Pour Jean Leonetti, député UMP et rapporteur de la mission d’information de l’Assemblée nationale sur la révision des lois de bioéthique, nous sommes dans "une forme d’eugénisme acceptable" qui repose sur la prise en compte de quatre critères : l’autonomie, la vulnérabilité, l’intérêt particulier et l’intérêt général.

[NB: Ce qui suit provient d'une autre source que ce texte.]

-- ==== Sys2Proof/Machine/Dispatch.lean ====
section
/-! DEFINITION. One arm per command: a direct call of its meaning. -/

namespace Sys2Proof.Machine
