-- ==== Sys2Proof/Machine/Core.lean ====
section
/-! DEFINITION. The machine in the host's terms. -/

def Sys2Proof.core : Host.Core := {
  State := Sys2Proof.Machine.State, Fault := Sys2Proof.Machine.Fault, Refusal := Sys2Proof.Machine.Refusal,
  step := Sys2Proof.Machine.step, reset := Sys2Proof.Machine.State.reset }
end

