/-- R70, R76, R80, R81, R83, R85, R345: what each tracker command does on every controller that runs: a crossing or an edge gives the period
and the error, a lost input makes LOCKED and RELOCK FLYWHEEL, ACQUIRE locks on the angle acquired, RELOCK ends within 64 units, a
FLYWHEEL at its limit ends, and an accepted angle word is a sample of AS2; an angle update is 1 µs of time, in which the trackers of
both controllers advance. -/
def Obligations.TrackerAndUpdateCommandsRun : Prop :=
  (∀ (s : State) (src : Nat),
      (∀ period, inRange 0 period = true → exec (.as0ZeroCrossing period) s = .next (s.onRunning fun x u =>
        ((u.setPeriod x 0 period (u.clock (u.ctrl x) - (u.ctrl x).as0.lastEdge)).modCtrl x fun c =>
          { c with as0 := { c.as0 with lastEdge := u.clock (u.ctrl x) } }).measure x 0 (acOffset (u.ctrl x).angleCfg 0) none)) ∧
      (∀ width rising, 1000 ≤ width →
        (∀ x, s.runs x = true → acEdge (s.ctrl x).angleCfg = !rising ∧
          ((s.ctrl x).as1.edges = 0 ∨ (s.ctrl x).as1.period ≤ (s.clock (s.ctrl x) - (s.ctrl x).as1.lastEdge) * 8)) →
        exec (.carrierSyncEdge width rising) s = .next (s.onRunning fun x u => u.carrierEdge x)) ∧
      (∀ width rising, width < 1000 → exec (.carrierSyncEdge width rising) s = .next s) ∧
      (src < 3 → (∀ x, s.runs x = true → (((s.ctrl x).tracker src).st = .locked ∨ ((s.ctrl x).tracker src).st = .relock) ∧
          ((s.ctrl x).tracker src).lossDue src (s.clock (s.ctrl x)) ((s.ctrl x).rope.role == 1) = true) →
        exec (.sourceLoss src) s = .next (s.onRunning fun x u =>
          (u.modCtrl x fun c => c.setTracker src { c.tracker src with
            since := u.clock c, bigErr := 0, edges := 0, slew := 0, slope := 0 }).trackEnter x src .flywheel 0)) ∧
      (∀ angle, src < 3 → (∀ x, s.runs x = true → ((s.ctrl x).tracker src).st = .acquire) →
        exec (.acquireLock src angle) s = .next (s.onRunning fun x u =>
          let t := (u.ctrl x).tracker src
          let cyc := (t.numberAt (mtimeOf u (u.ctrl x)).toNat angle.toNat).getD (t.cycle + 1)
          (u.modCtrl x fun c => (c.setTracker src { t with
            angle, rem := 0, slew := 0, bigErr := 0, cycle := cyc
            t0 := BitVec.ofInt 32 ((mtimeOf u (u.ctrl x)).toNat - (angle.toNat * t.period / 262144 : Nat)) }).beginCycle src
              cyc).trackEnter x src .locked 0)) ∧
      (src < 3 → (∀ x, s.runs x = true → ((s.ctrl x).tracker src).st = .acquire) →
        exec (.acquireInputInvalid src) s = .next (s.onRunning fun x u =>
          (u.modCtrl x fun c => c.setTracker src { c.tracker src with edges := 0 }).trackEnter x src
            ((u.ctrl x).tracker src).from_ 0)) ∧
      (src < 3 → (∀ x, s.runs x = true → ((s.ctrl x).tracker src).st = .relock ∧ ((s.ctrl x).tracker src).slew.natAbs ≤ 64) →
        exec (.relockComplete src) s = .next (s.onRunning fun x u => u.trackEnter x src .locked 0)) ∧
      (src < 3 → (∀ x, s.runs x = true → ((s.ctrl x).tracker src).st = .flywheel ∧ acFallback (s.ctrl x).angleCfg src ≠ 1 ∧
          ((s.ctrl x).tracker src).since + flywheelLimit (s.ctrl x).angleCfg src ((s.ctrl x).tracker src) ≤ s.clock (s.ctrl x)) →
        exec (.flywheelLimit src) s = .next (s.onRunning fun x u => u.trackEnter x src .lost 0)) ∧
      (src < 3 → (∀ x, s.runs x = true → ((s.ctrl x).tracker src).st = .flywheel ∧ acFallback (s.ctrl x).angleCfg src = 1 ∧
          ((s.ctrl x).tracker src).since + flywheelLimit (s.ctrl x).angleCfg src ((s.ctrl x).tracker src) ≤ s.clock (s.ctrl x)) →
        exec (.flywheelLimit src) s = .next (s.onRunning fun x u => u.trackEnter x src .fallback 0)) ∧
      (∀ angle, src < 3 →
        (∀ x, s.runs x = true → ((s.ctrl x).tracker src).st = .noSignal ∨ ((s.ctrl x).tracker src).st = .lost) →
        exec (.inputValidAgain src angle) s = .next (s.onRunning fun x u =>
          (u.modCtrl x fun c => c.setTracker src { c.tracker src with from_ := (c.tracker src).st }).trackEnter x src .acquire 0)) ∧
      (∀ (angle : BitVec 16), src < 3 →
        (∀ x, s.runs x = true → let t := (s.ctrl x).tracker src
          (t.st = .flywheel ∨ t.st = .fallback) ∧
            t.agrees (angleError angle.toNat t.angle.toNat) (t.numberAt (mtimeOf s (s.ctrl x)).toNat angle.toNat) = true) →
        exec (.inputValidAgain src angle) s = .next (s.onRunning fun x u =>
          (u.modCtrl x fun c => c.setTracker src { c.tracker src with
            slew := angleError angle.toNat (c.tracker src).angle.toNat, bigErr := 0 }).trackEnter x src .locked 0)) ∧
      (∀ (angle : BitVec 16), src < 3 →
        (∀ x, s.runs x = true → let t := (s.ctrl x).tracker src
          (t.st = .flywheel ∨ t.st = .fallback) ∧
            t.agrees (angleError angle.toNat t.angle.toNat) (t.numberAt (mtimeOf s (s.ctrl x)).toNat angle.toNat) = false) →
        exec (.inputValidAgain src angle) s = .next (s.onRunning fun x u =>
          let t := (u.ctrl x).tracker src
          u.stepSource x src (angleError angle.toNat t.angle.toNat) .relock
            (t.numberAt (mtimeOf u (u.ctrl x)).toNat angle.toNat))) ∧
      (∀ w t, (∀ x, s.runs x = true → bitOf ((s.ctrl x).portCfg 0) 119 = true ∧ (s.ctrl x).rope.role ≠ 1 ∧
          (s.ctrl x).ports.aseq ≠ some (fld w 75 64)) → bitOf w 79 = true →
        exec (.angleWord w t) s = .next (s.onRunning fun x u =>
          (u.modCtrl x fun c => { c with ports := { c.ports with aseq := some (fld w 75 64) } }).as2Sample x t (fld w 127 112)
            (BitVec.ofNat 32 (fld w 111 80)) false))) ∧
  (∀ (s : State),
      let u := (({ s with now := s.now + 1000 }).trackAll .a).trackAll .b
      (∀ x, u.active = some x → exec .angleUpdate s = .next ((u.latchSnaps x).loneSleep x)) ∧
      (u.active = none → exec .angleUpdate s = .next u))

/-- R321, R358: the oldest reply, and the oldest event, of a session leave on its port in the order they were formed. -/
def Obligations.RepliesAndEventsLeave : Prop :=
  ∀ (s : State) (x : Side) (i : Nat),
    let n := (s.ctrl x).session i
    (∀ r rest, s.active = some x → n.replies = r :: rest → (∀ e ∈ n.events, r.order ≤ e.order) →
      s.portReady x r.req.port = true →
      exec (.replySend i) s = .next (((((s.setCtrl x ((s.ctrl x).setSession i { n with replies := rest })).emitOn x r.req.port
        (.message r.req.port r.req.ip r.req.udp (Reply.header { r with vol := (s.ctrl x).logl.isVolatile }) r.words)).replyLeft x
          r).syncTags x))) ∧
    (∀ e rest, s.active = some x → n.events = e :: rest → n.isOpen = true → (∀ r ∈ n.replies, e.order ≤ r.order) →
      s.portReady x n.evPort = true → e.op ≠ 0x80 →
      exec (.eventSend i) s = .next (((s.setCtrl x ((s.ctrl x).setSession i
          { n with events := rest, evSeq := (n.evSeq + 1) % 65536 })).emitOn x n.evPort
        (.message n.evPort n.evIp n.evUdp (n.eventHeader i e.op (s.ctrl x).logl.isVolatile e.words) e.words)).syncTags x)) ∧
    (∀ e rest, s.active = some x → n.events = e :: rest → n.isOpen = true → (∀ r ∈ n.replies, e.order ≤ r.order) →
      s.portReady x n.evPort = true → e.op = 0x80 →
      exec (.eventSend i) s = .next (((s.setCtrl x ((s.ctrl x).setSession i
          { n with events := rest, evSeq := (n.evSeq + 1) % 65536, dropped := 0, gap := false })).emitOn x n.evPort
        (.message n.evPort n.evIp n.evUdp (n.eventHeader i e.op (s.ctrl x).logl.isVolatile (n.eventWords e)) (n.eventWords e))).syncTags
          x))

Ainsi, dans le cadre d’une pathologie grave, on ne saurait parler d’eugénisme au sens strict car on se réfère alors à ce que l’embryon aurait souhaité et dans la mesure où cet être est non autonome et vulnérable, c’est la voix de sa mère qui peut en témoigner : "Il faut se référer à ce que cet être aurait souhaité, en passant par la personne qui peut témoigner pour lui, à savoir sa mère". Par ailleurs, une sélection réalisée à titre individuel ne vise pas l’amélioration de l’espèce et n’est donc pas eugénique. "En revanche, si l’on établissait une liste des pathologies concernées, là, ce serait de l’eugénisme". Jean Leonetti admet par contre que les propositions d’extension du DPI contiennent bien un danger d’eugénisme dans la mesure où l’on s’oriente vers "la détection de tout ce qu’il est possible de détecter". Pour l’instant, il estime que l’"équilibre entre le dépistage des anomalies et l’accueil des handicapés" nous préserve des risques d’eugénisme.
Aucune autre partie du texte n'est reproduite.